Parmi ces mesures se trouve l’extension du travail dominical, qui, dans les entreprises de moins de 11 salariés s’effectuera sans contreparties. Les enseignes culturelles pourront ouvrir le dimanche, car la culture, même le dimanche, cela consiste sans doute à vendre et consommer… Les accords « offensifs » de maintien de l’emploi apportent de nouvelles dérogations aux 35 heures et font régresser les droits des salariés. Leur droit à l’information est lui aussi limité, et la loi Hamon est battue en brèche. Les seuils sociaux augmentent pour mieux diminuer les droits collectifs des salariés.

Je citerai enfin la destruction du compte pénibilité et la mise en place à la demande du groupe UMP – avec votre accord, monsieur le ministre : c’est dans le Journal officiel – d’une commission chargée d’écrire un nouveau code du travail simplifié. M. Gattaz a dû bien dormir le soir du vote de cet amendement ! (Exclamations sur les travées de l’UMP et de l’UDI-UC.)

Et que dire de la privatisation des trains régionaux, autorisée par la majorité sénatoriale ?

Votre texte, monsieur le ministre, est un formidable réceptacle pour toutes les régressions sociales. Il ouvre la boîte de Pandore en brisant les digues construites en France durant des décennies par les luttes des salariés, les luttes du peuple que symbolise le programme des « Jours heureux » du Conseil national de la Résistance.

Pour vous, le droit du travail est un handicap à l’expansion du marché. Vous avez bien raison : là où il a sombré, en Grande-Bretagne ou aux États-Unis, les inégalités ont crû, la pauvreté s’est développée.

Nous refusons votre modèle de société, que beaucoup, à la droite de cet hémicycle, approuvent.
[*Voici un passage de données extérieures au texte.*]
/-- A request may be issued (R383, R384): its bank is free, and in in-order mode it is the oldest of its bank. -/
def mayIssue (s : Sys) (c : Nat) (before : List DramReq) (r : DramReq) : Bool :=
  let b := bankOf (s.dramPlace r.addr)
  let same (x : DramReq) : Bool := decide (bankOf (s.dramPlace x.addr) = b)
  let ordered := (s.dch c).queue.any (fun x => same x && x.during)
  !(s.dch c).flight.any same && !(ordered && before.any same)

/-- The index of the oldest request of one kind that may be issued. -/
def pickFrom (s : Sys) (c : Nat) (write : Bool) : Option Nat :=
  let q := (s.dch c).queue
  (List.range q.length).find? (fun i =>
    match q[i]? with
    | some r => decide (r.write = write) && s.mayIssue c (q.take i) r
    | none => false)

/-- The scheduler of a channel issues one burst (R383). `ok` is false where the queue entry fails its parity (R388). -/
def dramIssue (s : Sys) (c : Nat) (ok : Bool) : Sys :=
  if !s.dramServes then s
  else
    let q := (s.dch c).queue
    let writes := q.filter (fun r => r.write)
    let due := decide (16 ≤ writes.length) || writes.any (fun r => decide (r.at_ + 2000 ≤ s.clk))
    let writing := if (s.dch c).writing then decide (4 ≤ writes.length) else due
    let s := s.modDch c (fun d => { d with writing := writing })
    match (s.pickFrom c writing).orElse (fun _ => s.pickFrom c (!writing)) with
    | none => s
    | some i =>
      match q[i]? with
      | none => s
      | some r =>
        let short := r.write && decide (r.len < 64)
        if !ok then s.freezeAt 0x59 3 r 0 (if !r.write then 0 else if short then 2 else 1)
        else
          let s := s.modDch c (fun d => { d with queue := d.queue.eraseIdx i })
          let s : Sys := { s with smp := { s.smp with dramBytes := s.smp.dramBytes + (if short then 128 else 64) } }
          if r.write && !short then s.inc64 Key.DmcCnt.WRITES
          else s.modDch c (fun d => { d with flight := d.flight ++ [r] })

/-- The oldest read that is issued on a channel returns (R388): `bad` has a bit for each byte that fails its parity, besides those stored so.
In FROZEN an error counts as a later one (R389). -/
def dramReadData (s : Sys) (c bad : Nat) : Sys :=
  match (s.dch c).flight with
  | [] => s
  | r :: rest =>
    let base := r.addr / 64 * 64
    let lanes := lanesOf (maskAddrs base 64 bad ++ s.badStored base 64)
    let drop (s : Sys) : Sys := s.modDch c (fun d => { d with flight := d.flight.drop 1 })
    if r.void then (drop s).when (decide (lanes ≠ 0)) (fun s => s.inc Key.DmcErr.FURTHER)
    else if lanes ≠ 0 then drop (s.freezeAt 0x58 (if r.write then 2 else 1) r lanes (if r.write then 2 else 0))
    else
      let s := (s.modDch c (fun d => { d with flight := rest })).dramServed r
      if rest.all (fun x => !x.write) then s.refreshOwed c else s

/-- ALERT_n of a channel changes (R388, R389). -/
def dramAlert (s : Sys) (c : Nat) (low : Bool) : Sys :=
  let s : Sys := { s with dram := if c = 0 then { s.dram with alertA := low } else { s.dram with alertB := low } }
  if !low then s
  else if s.rd Key.DmcSt.STATE = 2 then s.dramFreeze 0x5A c (4 + c) 0 0 0 0 5 0xFF
  else if s.rd Key.DmcSt.STATE = 3 then s.inc Key.DmcErr.FURTHER
  else s

/-- The abort of UNFREEZE (R391). -/
def unfreezeAbort (s : Sys) : Nat :=
  if s.rd Key.DmcSt.STATE = 3 ∧ (s.dev = .fault ∨ s.dev = .service) ∧ !s.dram.alertA ∧ !s.dram.alertB then 0 else 0x0803

/-- UNFREEZE (R391). -/
def unfreeze (s : Sys) : Sys :=
  let s : Sys := { s with dram := { s.dram with chans := Vector.replicate 2 {} } }
  (((s.clearCode 0x58).clearCode 0x59).clearCode 0x5A).dramRun

/-- The abort of a debug read (R390). -/
def debugAbort (s : Sys) : Nat := if s.rd Key.DmcSt.STATE = 2 ∨ s.rd Key.DmcSt.STATE = 3 then 0 else 0x0803

/-- A debug read (R390): the bytes of the array, which a write not yet issued has not reached, and their parity bits as stored, of which
those of `bad` and those stored with bad parity fail. -/
def debugRead (s : Sys) (bad : Nat) : Sys :=
  let a := s.rd Key.DmcDbg.DEBUG_ADDR
  let t := s.undoWrites
  let b := t.bytes a 64
  let fails := lanesOf (maskAddrs (a / 64 * 64) 64 bad ++ t.badStored a 64)
  let odd (v : Nat) : Bool := (List.range 8).foldl (fun p i => p != v.testBit i) true
  let par := (List.range 64).foldl (fun n i => n + (if (odd (b.getD i 0)) != fails.testBit i then 2 ^ i else 0)) 0
  let s := s.each (List.range 8) (fun s i => s.wr (Key.DmcDbg.DATA i) (u64At b (8 * i)))
  (s.wr Key.DmcDbg.PARITY par).wr Key.DmcDbg.BAD_BYTES fails

/-! ### Refresh and drift (R386, R387) -/

/-- A refresh interval falls due (R386). The controller postpones it while requests wait, at most four at once (DESIGN
CHOICE, log entry 31), and serves it with those postponed otherwise; on a channel with a read-modify-write under way it follows the write
(R383). -/
def refreshDue (s : Sys) : Sys :=
  let st := s.rd Key.DmcSt.STATE
  if st = 0 ∨ st = 4 ∨ !s.runs 1 then s
  else
    let waits := (s.dch 0).queue ≠ [] ∨ (s.dch 1).queue ≠ []
    if waits ∧ s.dram.postponed < 4 then
      let n := s.dram.postponed + 1
      ({ s with dram := { s.dram with postponed := n } }).wr Key.DmcRef.POSTPONED_MAX (max n (s.rd Key.DmcRef.POSTPONED_MAX))
    else
      let n := s.dram.postponed + 1
      let s : Sys := { s with dram := { s.dram with postponed := 0 } }
      let s := s.each (List.range (s.rd Key.Dmc.CHANNELS)) (fun s c =>
        if (s.dch c).flight.any (fun r => r.write && !r.void) then s.modDch c (fun d => { d with owed := d.owed + n }) else s.refreshOut c n)
      s.add Key.DmcRef.REFRESHES 64 n

/-- MR4 is read on every device (R386). -/
def mr4 (s : Sys) (hot : Bool) : Sys :=
  if s.rd Key.DmcSt.STATE = 0 ∨ s.rd Key.DmcSt.STATE = 4 ∨ !s.runs 1 then s else s.wr Key.DmcRef.TREFI (if hot then 1950 else 3900)

/-- Kinds of delays (`0821.01` to `0821.07`) and where each is kept: CS_DELAY by channel and rank, CA_DELAY by channel, the
others by channel, rank and lane, RD_VREF by channel and lane. -/
def delaySlot (sub ch rank lane : Nat) : Nat :=
  sub * 64 + ch * 32 + (if sub = 2 ∨ sub = 7 then 0 else rank * 8) + (if sub ≤ 2 then 0 else lane)

/-- The default of a delay. -/
def delayDefault (slot : Nat) : Nat :=
  let sub := slot / 64
  if sub = 1 ∨ sub = 2 ∨ sub = 5 then 128 else if sub = 7 then 64 else 0

/-- A trained delay. -/
def delayAt (s : Sys) (slot : Nat) : Nat := Kv.get delayDefault s.dram.delays slot

/-- Set a trained delay. -/
def setDelay (s : Sys) (slot v : Nat) : Sys := { s with dram := { s.dram with delays := Kv.put delayDefault slot v s.dram.delays } }

/-- The delay that an entry of `0821` shows, for the selection of `0820`. -/
def selectedDelay (s : Sys) (sub : Nat) : Nat := delaySlot sub (s.rd Key.Train.SEL_CHANNEL) (s.rd Key.Train.SEL_RANK) (s.rd Key.Train.SEL_LANE)

/-- One oscillator result (R387), for the lane of index `i` (20 by channel, 10 by rank and lane): the delay moves by the
fraction of tCK that the count has changed by. -/
def oscLane (s : Sys) (i count : Nat) : Sys :=
  let base := s.dram.oscBase.getD i 0
  let slot := delaySlot 6 (i / 10) (i % 10 / 5) (i % 5)
  if base = 0 then s
  else
    let t := Kv.get delayDefault s.dram.trained slot
    let step := rdiv (128 * ((count : Int) - base)) base
    let v := (t : Int) + step
    if (s.rd Key.Dmc.TRACK_LIMIT : Int) < step.natAbs ∨ v < 0 ∨ 1023 < v then s.faultNow 0x5C 12 (i / 10)
    else if v.toNat = s.delayAt slot then s
    else (s.setDelay slot v.toNat).inc Key.DmcCnt.OSC_ADJUSTS

/-- The DQS oscillator runs on every rank (R387). -/
def oscRun (s : Sys) (counts : List Nat) : Sys :=
  if s.rd Key.DmcSt.STATE ≠ 2 ∨ !s.runs 1 then s
  else (counts.zip (List.range counts.length)).foldl (fun s (x : Nat × Nat) =>
    if x.2 / 10 < s.rd Key.Dmc.CHANNELS ∧ x.2 % 10 / 5 < s.rd Key.Dmc.RANKS then s.oscLane x.2 x.1 else s) s

/-! ### Repair (R394, R395) -/

/-- A valid entry of SOFT_REPAIRS is applied again (R395). -/
def applyRepairs (s : Sys) : Sys :=
  s.each ((List.range 8).filter (fun i => (s.rd (Key.Soft.SOFT_REPAIRS i)).testBit 63)) (fun s i =>
    s.emit (.dram (s.rd (Key.Soft.SOFT_REPAIRS i) % 2) 6 (s.rd (Key.Soft.SOFT_REPAIRS i))))

/-- The abort of PPR_COMMAND (R394, R395). -/
def pprAbort (s : Sys) (hard : Bool) : Nat :=
  if s.rd Key.DmcSt.STATE ≠ 2 then 0x0803
  else if s.rd Key.Ppr.PPR_RESULT = 3 then 0x0805
  else if !hard && (List.range 8).all (fun i => (s.rd (Key.Soft.SOFT_REPAIRS i)).testBit 63) then 0x0805
  else 0

/-- The controller leaves its queues for an operation of its own: reads that wait are answered as in R388, and answered writes are issued
(DEDUCED from R385: it does not freeze). -/
def clearQueues (s : Sys) : Sys :=
  let ws := s.unissued
  let s := s.refuseReads
  let s := (ws.foldl dramServed s).each (List.range 2) refreshOwed
  { s with dram := { s.dram with chans := Vector.replicate 2 {} } }

/-- A repair begins (R394): of the row and device that are set now. -/
def pprStart (s : Sys) (hard : Bool) : Sys :=
  let s := s.clearQueues
  { s.wr Key.Ppr.PPR_RESULT 3 with dram := { s.dram with ppr := some (hard, s.pprWord) } }

/-- A repair ends (R394, R395): with a resource, its sequence has run. -/
def pprEnd (s : Sys) (resource verified : Bool) : Sys :=
  match s.dram.ppr with
  | none => s
  | some (hard, word) =>
    let s : Sys := { s with dram := { s.dram with ppr := none } }
    if !resource then s.wr Key.Ppr.PPR_RESULT 1
    else
      let s := (s.emit (.dram (word % 2) (if hard then 10 else 6) word)).loseRow word
      if !verified then s.wr Key.Ppr.PPR_RESULT 2
      else
        let s := s.wr Key.Ppr.PPR_RESULT 0
        if hard then s
        else match (List.range 8).find? (fun i => !(s.rd (Key.Soft.SOFT_REPAIRS i)).testBit 63) with
          | some i => (s.wr (Key.Soft.SOFT_REPAIRS i) word).storeWrite 3 [(Key.Soft.SOFT_REPAIRS i, BitVec.ofNat 64 word)]
          | none => s

/-! ### Training (R392, R396, R397) -/

/-- The abort of a helper write (R396). -/
def helperAbort (s : Sys) : Nat := if s.rd Key.DmcSt.STATE = 1 then 0 else 0x0803

/-- The abort of a PAT_COMMAND (R396, `0823.05`). -/
def patternAbort (s : Sys) (v : Nat) : Nat :=
  if s.helperAbort ≠ 0 then 0x0803 else if v < 1 ∨ 3 < v then 0x0604 else if s.rdB Key.TPat.PAT_BUSY then 0x0805 else 0

/-- The abort of BEGIN (R392). -/
def beginAbort (s : Sys) : Nat :=
  if s.rd Key.DmcSt.STATE = 0 ∨ (s.rd Key.DmcSt.STATE = 2 ∧ s.dev = .service) then 0 else 0x0803

/-- BEGIN (R392): requests still queued or on their way get a bus error. -/
def trainBegin (s : Sys) : Sys := s.clearQueues.wr Key.DmcSt.STATE 1

/-- END (R397): it overwrites 4,096 bursts of every rank, the spec does not say which, so that the contents of every burst are open (log
entry 28); where they all compare equal, the baselines are taken, the soft repairs applied and the controller runs. -/
def trainEnd (s : Sys) (pass : Bool) (osc : List Nat) : Sys :=
  let s := s.loseDram
  if !pass then s.wrB Key.DmcSt.TRAIN_VALID false
  else
    let s : Sys := { s with dram := { s.dram with oscBase := osc, trained := s.dram.delays } }
    ((s.applyRepairs).wrB Key.DmcSt.TRAIN_VALID true).dramRun

/-- ABORT (R392). -/
def trainAbort (s : Sys) : Sys := ((s.wr Key.DmcSt.STATE 0).wrB Key.TPat.PAT_BUSY false)

/-- The abort of ABORT and of END (R392). -/
def inTraining (s : Sys) : Nat := if s.rd Key.DmcSt.STATE = 1 then 0 else 0x0803

/-- A mode register command (R396): 1 MRW, 2 MRR, 3 MPC, 4 MRW_LANE. -/
def mrCmd (s : Sys) (cmd val : Nat) : Sys :=
  let ch := s.rd Key.Train.SEL_CHANNEL
  let arg := s.rd Key.Mr.MR_ADDR * 256 + s.rd Key.Mr.MR_DATA
  match cmd with
  | 1 => s.emit (.dram ch 2 (arg + 65536 * s.rd Key.Train.SEL_RANK))
  | 2 => (s.emit (.dram ch 3 (arg + 65536 * s.rd Key.Train.SEL_RANK))).wr Key.Mr.MR_READ (val % 2 ^ 64)
  | 3 => s.emit (.dram ch 4 (s.rd Key.Mr.MR_DATA + 65536 * s.rd Key.Train.SEL_RANK))
  | _ => s.emit (.dram ch 5 (arg + 65536 * s.rd Key.Train.SEL_RANK + 131072 * s.rd Key.Train.SEL_LANE))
Nous savons qu’à gauche, nous ne sommes pas seuls. Nous agirons pour rappeler que la gauche a d’autres valeurs, celles de l’humain, de l’égalité et du partage, et qu’elle porte des propositions alternatives, comme nous l’avons démontré tout au long des débats.

Le groupe communiste républicain et citoyen votera donc contre ce projet, encore aggravé, si cela était possible, par la droite sénatoriale.